▶ _AIM OF THE EXERCISE_
Would you work out how many lines below include the word "using"? Only that number is wanted.

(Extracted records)
---+---

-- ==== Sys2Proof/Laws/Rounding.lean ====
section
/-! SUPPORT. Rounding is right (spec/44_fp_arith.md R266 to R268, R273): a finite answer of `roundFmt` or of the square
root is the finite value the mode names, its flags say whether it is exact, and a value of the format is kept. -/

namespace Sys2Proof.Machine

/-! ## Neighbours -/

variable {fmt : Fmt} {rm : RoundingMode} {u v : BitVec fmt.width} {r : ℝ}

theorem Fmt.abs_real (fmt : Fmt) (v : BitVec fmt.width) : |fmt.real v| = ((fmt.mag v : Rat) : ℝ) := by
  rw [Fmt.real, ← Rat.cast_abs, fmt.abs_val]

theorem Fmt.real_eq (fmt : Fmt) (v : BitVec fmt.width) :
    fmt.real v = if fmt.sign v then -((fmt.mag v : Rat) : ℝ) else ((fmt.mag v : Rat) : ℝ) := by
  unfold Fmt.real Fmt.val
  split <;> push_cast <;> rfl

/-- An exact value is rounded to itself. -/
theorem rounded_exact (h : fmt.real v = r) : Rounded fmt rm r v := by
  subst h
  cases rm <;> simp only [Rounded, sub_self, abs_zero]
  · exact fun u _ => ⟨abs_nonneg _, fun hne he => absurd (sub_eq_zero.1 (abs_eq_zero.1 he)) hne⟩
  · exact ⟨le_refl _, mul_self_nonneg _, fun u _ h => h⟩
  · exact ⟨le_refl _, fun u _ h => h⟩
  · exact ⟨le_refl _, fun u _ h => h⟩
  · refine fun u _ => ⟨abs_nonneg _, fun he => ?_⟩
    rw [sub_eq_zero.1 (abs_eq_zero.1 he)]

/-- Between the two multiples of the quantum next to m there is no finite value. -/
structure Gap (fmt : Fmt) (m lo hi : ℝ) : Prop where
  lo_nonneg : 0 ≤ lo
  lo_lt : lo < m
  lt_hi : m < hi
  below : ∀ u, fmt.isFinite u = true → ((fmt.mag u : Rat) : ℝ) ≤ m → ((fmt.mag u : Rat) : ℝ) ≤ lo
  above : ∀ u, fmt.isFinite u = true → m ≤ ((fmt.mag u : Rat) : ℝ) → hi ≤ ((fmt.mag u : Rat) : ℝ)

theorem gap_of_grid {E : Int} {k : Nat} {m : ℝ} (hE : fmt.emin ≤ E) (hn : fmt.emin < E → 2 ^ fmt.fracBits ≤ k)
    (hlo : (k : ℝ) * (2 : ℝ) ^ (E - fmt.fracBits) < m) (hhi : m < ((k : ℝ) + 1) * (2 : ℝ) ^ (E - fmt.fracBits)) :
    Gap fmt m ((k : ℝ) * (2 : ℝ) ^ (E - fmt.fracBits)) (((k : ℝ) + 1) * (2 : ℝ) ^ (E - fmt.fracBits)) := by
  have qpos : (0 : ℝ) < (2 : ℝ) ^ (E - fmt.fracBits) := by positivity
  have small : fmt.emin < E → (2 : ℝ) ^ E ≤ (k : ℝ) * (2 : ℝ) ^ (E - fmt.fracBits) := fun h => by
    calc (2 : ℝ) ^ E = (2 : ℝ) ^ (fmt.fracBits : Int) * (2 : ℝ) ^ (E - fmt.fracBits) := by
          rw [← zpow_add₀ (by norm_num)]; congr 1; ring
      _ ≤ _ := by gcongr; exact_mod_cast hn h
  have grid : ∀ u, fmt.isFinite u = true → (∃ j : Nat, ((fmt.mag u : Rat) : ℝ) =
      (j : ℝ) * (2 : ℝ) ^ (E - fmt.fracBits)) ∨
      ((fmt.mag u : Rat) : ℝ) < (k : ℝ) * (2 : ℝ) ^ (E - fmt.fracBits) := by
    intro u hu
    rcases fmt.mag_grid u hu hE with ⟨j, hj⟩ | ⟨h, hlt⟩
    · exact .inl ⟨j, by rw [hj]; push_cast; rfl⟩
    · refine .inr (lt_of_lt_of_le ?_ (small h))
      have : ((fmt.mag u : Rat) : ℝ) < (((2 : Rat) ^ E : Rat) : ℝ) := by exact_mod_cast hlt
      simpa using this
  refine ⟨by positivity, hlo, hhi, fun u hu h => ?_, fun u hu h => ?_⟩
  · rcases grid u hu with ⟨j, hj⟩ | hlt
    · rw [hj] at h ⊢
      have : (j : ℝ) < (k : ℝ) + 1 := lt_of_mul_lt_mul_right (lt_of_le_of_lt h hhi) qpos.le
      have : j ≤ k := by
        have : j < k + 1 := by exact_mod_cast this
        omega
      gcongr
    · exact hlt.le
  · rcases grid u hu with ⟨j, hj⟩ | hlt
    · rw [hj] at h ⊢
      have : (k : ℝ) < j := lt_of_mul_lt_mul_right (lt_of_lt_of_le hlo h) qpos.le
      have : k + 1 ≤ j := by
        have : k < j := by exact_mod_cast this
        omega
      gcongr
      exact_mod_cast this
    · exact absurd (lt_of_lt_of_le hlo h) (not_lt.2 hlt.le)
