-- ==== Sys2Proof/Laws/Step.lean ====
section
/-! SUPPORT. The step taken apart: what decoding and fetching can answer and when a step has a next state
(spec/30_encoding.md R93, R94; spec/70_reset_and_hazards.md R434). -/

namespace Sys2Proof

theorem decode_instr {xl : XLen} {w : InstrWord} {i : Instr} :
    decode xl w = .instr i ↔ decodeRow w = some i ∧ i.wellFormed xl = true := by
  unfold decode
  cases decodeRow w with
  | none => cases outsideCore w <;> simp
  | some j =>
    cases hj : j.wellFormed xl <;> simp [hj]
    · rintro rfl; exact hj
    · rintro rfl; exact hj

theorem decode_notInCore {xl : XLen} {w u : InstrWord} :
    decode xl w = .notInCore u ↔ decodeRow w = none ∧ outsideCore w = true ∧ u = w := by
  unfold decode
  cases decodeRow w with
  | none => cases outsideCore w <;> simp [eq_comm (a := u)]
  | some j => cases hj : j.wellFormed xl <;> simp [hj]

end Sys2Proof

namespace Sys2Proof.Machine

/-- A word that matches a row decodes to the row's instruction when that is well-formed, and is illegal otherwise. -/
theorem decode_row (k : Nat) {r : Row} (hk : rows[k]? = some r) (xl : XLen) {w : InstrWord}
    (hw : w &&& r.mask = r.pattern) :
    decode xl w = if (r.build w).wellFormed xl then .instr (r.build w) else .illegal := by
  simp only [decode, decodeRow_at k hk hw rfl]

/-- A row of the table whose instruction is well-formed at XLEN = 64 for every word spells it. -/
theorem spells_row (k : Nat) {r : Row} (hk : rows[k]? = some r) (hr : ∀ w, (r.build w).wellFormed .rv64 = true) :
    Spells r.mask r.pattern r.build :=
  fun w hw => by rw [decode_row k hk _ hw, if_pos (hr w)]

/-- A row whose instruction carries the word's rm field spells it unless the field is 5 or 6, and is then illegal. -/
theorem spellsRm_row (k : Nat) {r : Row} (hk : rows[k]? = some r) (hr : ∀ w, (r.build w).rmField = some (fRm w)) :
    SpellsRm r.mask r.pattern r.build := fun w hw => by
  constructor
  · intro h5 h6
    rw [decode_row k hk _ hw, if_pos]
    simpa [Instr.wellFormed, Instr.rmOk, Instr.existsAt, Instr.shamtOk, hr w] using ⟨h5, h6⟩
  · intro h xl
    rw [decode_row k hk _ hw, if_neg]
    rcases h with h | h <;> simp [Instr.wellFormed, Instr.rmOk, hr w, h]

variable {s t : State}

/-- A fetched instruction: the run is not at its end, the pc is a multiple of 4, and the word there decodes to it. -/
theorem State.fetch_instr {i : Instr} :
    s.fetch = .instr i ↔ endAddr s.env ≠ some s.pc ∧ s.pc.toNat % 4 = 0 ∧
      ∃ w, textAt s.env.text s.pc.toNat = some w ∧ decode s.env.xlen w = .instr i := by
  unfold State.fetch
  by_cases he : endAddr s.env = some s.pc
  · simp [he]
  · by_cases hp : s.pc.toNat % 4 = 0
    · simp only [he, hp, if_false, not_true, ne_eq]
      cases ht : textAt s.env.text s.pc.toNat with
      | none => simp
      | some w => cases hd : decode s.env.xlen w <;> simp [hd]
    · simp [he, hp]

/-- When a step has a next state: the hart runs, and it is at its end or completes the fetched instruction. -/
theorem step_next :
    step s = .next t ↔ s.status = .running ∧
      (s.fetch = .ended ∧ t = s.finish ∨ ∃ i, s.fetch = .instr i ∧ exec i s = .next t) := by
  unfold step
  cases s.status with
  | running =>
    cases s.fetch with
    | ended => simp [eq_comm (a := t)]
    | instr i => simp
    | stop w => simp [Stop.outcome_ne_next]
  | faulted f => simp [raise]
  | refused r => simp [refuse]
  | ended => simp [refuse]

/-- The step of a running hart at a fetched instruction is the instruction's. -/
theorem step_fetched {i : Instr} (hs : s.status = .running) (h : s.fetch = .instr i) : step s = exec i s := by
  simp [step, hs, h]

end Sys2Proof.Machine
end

---+---

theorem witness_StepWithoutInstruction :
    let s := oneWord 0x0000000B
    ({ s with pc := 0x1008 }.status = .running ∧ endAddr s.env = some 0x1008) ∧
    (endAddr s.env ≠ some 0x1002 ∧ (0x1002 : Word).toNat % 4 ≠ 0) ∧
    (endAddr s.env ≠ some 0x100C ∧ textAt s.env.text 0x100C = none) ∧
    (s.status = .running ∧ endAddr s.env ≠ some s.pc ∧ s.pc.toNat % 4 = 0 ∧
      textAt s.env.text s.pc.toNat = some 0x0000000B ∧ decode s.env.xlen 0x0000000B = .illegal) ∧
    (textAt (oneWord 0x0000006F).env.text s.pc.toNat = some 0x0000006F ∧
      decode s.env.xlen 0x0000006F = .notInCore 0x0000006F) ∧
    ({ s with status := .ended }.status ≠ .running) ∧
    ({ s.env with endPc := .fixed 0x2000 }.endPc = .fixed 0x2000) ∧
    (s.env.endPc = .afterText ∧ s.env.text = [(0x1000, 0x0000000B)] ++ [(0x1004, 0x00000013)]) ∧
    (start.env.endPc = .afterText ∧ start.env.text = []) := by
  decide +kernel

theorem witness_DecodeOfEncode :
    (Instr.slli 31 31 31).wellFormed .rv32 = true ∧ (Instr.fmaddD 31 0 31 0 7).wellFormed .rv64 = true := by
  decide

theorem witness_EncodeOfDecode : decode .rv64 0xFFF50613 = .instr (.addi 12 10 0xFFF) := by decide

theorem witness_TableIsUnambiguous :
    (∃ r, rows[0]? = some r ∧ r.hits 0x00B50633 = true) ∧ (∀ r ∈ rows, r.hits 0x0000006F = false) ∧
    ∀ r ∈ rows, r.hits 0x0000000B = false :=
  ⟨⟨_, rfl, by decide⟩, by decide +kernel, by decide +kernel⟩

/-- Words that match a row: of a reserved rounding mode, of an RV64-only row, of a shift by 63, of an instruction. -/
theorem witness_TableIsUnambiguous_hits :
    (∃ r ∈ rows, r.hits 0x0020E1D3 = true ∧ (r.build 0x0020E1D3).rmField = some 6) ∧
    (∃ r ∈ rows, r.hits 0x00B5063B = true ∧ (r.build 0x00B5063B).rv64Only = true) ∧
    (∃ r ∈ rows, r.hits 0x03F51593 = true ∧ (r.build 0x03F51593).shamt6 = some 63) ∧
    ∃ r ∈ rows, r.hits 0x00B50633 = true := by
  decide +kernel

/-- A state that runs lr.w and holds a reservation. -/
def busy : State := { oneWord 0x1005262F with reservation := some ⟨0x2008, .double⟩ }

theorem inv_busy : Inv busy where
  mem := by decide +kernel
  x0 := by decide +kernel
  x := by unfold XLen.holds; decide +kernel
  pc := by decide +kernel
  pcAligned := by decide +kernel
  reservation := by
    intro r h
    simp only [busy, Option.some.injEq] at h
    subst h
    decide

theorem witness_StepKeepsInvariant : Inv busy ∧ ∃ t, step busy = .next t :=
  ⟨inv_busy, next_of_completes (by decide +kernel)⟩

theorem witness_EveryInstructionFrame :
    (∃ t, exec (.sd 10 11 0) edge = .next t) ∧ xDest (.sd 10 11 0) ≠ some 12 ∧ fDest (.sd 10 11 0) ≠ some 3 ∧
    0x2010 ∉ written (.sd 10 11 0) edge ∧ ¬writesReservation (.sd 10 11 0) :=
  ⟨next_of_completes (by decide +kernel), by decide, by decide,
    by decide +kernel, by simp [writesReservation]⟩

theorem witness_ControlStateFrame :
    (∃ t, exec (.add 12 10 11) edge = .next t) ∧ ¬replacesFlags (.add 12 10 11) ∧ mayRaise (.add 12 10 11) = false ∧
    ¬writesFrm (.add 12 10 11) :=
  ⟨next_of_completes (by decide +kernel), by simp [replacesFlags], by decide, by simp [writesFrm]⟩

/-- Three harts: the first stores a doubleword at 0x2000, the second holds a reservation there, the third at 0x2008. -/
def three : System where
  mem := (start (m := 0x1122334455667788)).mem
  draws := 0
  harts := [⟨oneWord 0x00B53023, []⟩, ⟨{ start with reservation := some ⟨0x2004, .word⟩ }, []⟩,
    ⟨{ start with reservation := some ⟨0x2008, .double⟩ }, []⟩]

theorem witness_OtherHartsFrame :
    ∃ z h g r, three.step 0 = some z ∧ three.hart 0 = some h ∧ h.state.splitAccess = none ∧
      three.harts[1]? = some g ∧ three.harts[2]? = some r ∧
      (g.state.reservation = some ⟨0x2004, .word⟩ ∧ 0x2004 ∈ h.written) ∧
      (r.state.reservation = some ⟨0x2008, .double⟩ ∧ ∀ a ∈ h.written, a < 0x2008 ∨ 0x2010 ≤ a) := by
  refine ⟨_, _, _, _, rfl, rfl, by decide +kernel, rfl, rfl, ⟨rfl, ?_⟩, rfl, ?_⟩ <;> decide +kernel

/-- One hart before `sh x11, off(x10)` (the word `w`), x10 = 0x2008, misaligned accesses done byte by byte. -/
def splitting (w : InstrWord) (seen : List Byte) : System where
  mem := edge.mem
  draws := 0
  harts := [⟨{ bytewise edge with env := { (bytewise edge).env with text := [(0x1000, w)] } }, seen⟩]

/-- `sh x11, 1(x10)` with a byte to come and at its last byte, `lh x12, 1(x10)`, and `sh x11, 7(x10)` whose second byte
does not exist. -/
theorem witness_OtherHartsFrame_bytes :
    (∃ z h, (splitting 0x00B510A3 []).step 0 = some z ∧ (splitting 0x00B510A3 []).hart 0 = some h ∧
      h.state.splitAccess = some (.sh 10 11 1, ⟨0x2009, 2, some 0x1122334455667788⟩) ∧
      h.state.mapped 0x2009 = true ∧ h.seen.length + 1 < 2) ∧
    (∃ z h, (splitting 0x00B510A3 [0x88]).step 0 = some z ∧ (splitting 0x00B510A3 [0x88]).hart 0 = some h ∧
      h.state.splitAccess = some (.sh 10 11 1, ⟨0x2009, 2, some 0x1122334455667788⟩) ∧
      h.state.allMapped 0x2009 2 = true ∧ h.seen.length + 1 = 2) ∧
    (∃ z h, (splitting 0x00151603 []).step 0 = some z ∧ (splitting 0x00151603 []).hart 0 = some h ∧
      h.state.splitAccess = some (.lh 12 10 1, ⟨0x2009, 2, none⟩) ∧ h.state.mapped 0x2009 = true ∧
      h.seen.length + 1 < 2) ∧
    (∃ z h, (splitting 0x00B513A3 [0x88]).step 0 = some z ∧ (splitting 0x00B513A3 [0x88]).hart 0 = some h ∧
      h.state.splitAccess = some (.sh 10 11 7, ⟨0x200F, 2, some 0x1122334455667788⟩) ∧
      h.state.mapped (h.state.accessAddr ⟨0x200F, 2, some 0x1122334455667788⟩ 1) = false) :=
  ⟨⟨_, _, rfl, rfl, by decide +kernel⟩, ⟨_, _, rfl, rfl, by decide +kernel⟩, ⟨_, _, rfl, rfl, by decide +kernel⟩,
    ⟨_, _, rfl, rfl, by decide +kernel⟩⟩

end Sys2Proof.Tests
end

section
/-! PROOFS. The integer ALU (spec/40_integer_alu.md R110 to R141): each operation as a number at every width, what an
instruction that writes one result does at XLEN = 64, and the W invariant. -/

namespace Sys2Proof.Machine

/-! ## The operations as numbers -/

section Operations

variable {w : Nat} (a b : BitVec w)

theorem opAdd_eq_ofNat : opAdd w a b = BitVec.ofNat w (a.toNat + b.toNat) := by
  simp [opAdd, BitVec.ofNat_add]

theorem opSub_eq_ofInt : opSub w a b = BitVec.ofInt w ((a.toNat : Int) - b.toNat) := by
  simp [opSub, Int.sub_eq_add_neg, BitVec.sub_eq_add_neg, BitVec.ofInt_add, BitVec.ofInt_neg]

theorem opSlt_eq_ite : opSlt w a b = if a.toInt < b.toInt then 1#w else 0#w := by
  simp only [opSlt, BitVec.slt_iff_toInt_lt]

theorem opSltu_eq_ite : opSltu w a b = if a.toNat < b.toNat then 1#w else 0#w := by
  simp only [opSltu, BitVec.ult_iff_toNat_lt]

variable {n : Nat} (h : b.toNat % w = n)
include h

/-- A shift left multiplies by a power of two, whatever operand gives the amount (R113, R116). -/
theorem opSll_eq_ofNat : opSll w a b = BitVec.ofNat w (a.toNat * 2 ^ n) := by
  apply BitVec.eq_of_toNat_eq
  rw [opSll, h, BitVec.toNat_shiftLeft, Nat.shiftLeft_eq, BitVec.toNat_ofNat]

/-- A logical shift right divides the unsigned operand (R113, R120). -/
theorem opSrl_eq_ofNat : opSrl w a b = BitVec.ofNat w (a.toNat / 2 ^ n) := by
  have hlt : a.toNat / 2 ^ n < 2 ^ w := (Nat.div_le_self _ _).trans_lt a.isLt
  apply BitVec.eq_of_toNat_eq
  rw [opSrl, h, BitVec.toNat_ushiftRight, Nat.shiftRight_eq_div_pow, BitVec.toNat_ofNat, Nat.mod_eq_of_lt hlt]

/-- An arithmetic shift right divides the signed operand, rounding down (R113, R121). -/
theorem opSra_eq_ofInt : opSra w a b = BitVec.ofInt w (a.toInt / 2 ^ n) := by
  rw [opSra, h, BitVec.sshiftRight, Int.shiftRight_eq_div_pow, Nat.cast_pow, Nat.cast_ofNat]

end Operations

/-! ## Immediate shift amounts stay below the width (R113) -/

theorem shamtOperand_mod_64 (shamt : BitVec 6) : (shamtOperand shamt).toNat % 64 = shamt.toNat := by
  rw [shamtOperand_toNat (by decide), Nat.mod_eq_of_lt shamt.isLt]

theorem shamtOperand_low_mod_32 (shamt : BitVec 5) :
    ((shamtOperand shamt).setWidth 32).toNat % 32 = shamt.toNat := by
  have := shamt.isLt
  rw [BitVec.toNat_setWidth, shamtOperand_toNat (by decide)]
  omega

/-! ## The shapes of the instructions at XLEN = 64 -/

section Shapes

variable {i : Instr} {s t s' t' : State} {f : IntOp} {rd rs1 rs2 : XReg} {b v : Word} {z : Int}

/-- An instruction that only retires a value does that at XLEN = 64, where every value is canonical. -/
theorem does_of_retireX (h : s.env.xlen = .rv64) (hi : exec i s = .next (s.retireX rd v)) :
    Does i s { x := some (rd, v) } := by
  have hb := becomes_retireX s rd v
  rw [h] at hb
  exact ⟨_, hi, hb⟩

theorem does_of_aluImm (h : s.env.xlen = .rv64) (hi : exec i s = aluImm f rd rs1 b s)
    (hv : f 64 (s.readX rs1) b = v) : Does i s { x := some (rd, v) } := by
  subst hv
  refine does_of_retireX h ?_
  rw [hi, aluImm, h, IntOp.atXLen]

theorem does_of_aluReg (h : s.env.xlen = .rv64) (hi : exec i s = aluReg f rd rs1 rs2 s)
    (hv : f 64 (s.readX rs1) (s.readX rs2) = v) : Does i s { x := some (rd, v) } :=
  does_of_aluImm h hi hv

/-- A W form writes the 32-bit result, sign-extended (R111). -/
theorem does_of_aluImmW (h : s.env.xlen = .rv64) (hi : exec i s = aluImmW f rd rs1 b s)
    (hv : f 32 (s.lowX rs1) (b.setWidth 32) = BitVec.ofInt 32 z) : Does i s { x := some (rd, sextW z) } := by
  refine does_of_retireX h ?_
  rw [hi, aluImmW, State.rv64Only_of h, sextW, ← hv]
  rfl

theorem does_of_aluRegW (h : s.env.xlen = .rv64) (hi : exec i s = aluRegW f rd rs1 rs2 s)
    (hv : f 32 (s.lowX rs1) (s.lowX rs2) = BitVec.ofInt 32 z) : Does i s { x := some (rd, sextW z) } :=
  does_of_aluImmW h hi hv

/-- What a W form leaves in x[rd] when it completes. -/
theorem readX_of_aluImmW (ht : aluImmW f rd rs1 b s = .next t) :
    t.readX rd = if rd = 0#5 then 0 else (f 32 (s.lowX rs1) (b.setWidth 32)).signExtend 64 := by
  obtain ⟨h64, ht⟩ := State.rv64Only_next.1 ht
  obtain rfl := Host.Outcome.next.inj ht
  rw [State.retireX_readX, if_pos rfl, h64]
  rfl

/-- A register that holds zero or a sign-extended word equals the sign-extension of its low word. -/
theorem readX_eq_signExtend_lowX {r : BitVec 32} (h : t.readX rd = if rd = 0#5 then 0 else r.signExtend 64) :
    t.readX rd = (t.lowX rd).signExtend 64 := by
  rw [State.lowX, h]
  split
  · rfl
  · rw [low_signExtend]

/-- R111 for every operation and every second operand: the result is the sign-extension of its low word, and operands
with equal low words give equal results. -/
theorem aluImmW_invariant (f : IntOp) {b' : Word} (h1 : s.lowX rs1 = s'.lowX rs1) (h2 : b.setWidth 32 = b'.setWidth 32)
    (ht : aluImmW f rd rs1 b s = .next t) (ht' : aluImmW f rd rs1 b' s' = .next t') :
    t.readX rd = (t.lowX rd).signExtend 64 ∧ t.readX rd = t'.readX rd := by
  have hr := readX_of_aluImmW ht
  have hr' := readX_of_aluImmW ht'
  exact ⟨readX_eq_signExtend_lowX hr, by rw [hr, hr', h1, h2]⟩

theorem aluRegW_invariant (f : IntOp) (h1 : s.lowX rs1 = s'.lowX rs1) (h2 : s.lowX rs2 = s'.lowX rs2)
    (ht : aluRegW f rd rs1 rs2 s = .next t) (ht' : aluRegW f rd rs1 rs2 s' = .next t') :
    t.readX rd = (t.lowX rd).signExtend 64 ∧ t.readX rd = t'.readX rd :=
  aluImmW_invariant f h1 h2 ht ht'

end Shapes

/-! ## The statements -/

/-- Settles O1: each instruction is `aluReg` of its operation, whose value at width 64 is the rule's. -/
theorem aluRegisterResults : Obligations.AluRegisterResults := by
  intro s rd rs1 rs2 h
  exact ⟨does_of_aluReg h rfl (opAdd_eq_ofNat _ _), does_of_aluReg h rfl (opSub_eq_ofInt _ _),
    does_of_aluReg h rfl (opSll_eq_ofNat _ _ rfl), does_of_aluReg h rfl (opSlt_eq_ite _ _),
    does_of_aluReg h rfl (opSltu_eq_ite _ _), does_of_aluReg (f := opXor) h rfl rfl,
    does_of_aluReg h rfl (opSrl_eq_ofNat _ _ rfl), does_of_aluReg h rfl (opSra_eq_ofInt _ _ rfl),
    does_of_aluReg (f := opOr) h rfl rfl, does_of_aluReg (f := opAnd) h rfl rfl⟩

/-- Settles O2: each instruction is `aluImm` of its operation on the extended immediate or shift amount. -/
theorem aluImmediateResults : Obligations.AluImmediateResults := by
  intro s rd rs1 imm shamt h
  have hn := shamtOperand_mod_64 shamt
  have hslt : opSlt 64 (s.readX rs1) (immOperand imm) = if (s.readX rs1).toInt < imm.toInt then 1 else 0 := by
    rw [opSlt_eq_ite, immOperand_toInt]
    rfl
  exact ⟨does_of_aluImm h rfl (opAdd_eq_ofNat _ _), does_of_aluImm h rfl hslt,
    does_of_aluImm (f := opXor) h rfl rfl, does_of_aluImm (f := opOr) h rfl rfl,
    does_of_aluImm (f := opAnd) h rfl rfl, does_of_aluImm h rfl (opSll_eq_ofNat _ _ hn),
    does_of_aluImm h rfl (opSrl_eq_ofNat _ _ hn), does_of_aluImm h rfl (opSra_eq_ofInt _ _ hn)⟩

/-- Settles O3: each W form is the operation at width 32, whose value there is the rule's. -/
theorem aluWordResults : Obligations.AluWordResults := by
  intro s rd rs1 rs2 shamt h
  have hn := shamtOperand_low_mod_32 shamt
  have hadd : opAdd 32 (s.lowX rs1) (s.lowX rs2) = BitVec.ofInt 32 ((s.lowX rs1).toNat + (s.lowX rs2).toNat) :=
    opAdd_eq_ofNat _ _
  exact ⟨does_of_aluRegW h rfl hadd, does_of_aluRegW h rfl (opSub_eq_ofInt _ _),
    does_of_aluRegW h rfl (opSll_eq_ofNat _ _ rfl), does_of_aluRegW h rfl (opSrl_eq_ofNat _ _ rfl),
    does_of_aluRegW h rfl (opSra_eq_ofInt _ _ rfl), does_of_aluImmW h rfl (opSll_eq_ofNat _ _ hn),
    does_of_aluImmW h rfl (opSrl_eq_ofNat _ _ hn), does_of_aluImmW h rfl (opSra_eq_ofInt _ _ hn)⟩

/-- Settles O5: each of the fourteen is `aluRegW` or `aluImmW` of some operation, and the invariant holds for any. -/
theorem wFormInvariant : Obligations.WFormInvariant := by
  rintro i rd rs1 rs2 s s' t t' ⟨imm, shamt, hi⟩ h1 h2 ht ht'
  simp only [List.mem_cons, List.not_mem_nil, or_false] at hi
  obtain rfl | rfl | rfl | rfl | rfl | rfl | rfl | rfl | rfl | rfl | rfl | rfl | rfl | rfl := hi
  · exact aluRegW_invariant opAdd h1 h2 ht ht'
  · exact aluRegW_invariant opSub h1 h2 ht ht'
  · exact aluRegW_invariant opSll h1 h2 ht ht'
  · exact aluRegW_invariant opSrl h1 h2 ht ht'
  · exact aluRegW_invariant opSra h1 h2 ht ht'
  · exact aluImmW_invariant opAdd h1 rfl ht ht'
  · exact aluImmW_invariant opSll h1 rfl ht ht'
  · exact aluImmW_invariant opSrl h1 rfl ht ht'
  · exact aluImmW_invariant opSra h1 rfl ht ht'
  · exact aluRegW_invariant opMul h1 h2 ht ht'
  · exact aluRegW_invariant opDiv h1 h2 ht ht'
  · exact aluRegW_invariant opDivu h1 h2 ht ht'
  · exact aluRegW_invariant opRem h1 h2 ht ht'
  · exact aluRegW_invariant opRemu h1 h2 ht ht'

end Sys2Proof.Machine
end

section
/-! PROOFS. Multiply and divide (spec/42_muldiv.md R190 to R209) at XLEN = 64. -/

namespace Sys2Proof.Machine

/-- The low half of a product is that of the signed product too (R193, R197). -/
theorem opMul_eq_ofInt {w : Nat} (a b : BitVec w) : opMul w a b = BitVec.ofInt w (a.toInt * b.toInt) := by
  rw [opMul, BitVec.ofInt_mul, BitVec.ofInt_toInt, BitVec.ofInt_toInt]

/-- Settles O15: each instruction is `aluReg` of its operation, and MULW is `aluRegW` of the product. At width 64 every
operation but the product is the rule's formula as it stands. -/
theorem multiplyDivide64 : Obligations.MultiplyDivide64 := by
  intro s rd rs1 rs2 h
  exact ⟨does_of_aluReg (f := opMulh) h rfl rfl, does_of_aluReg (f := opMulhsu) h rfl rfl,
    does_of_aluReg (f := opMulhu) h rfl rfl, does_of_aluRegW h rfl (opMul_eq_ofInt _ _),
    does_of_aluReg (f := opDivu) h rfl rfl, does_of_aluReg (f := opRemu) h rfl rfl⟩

---+---

▶ _WRITTEN SOLUTION_
2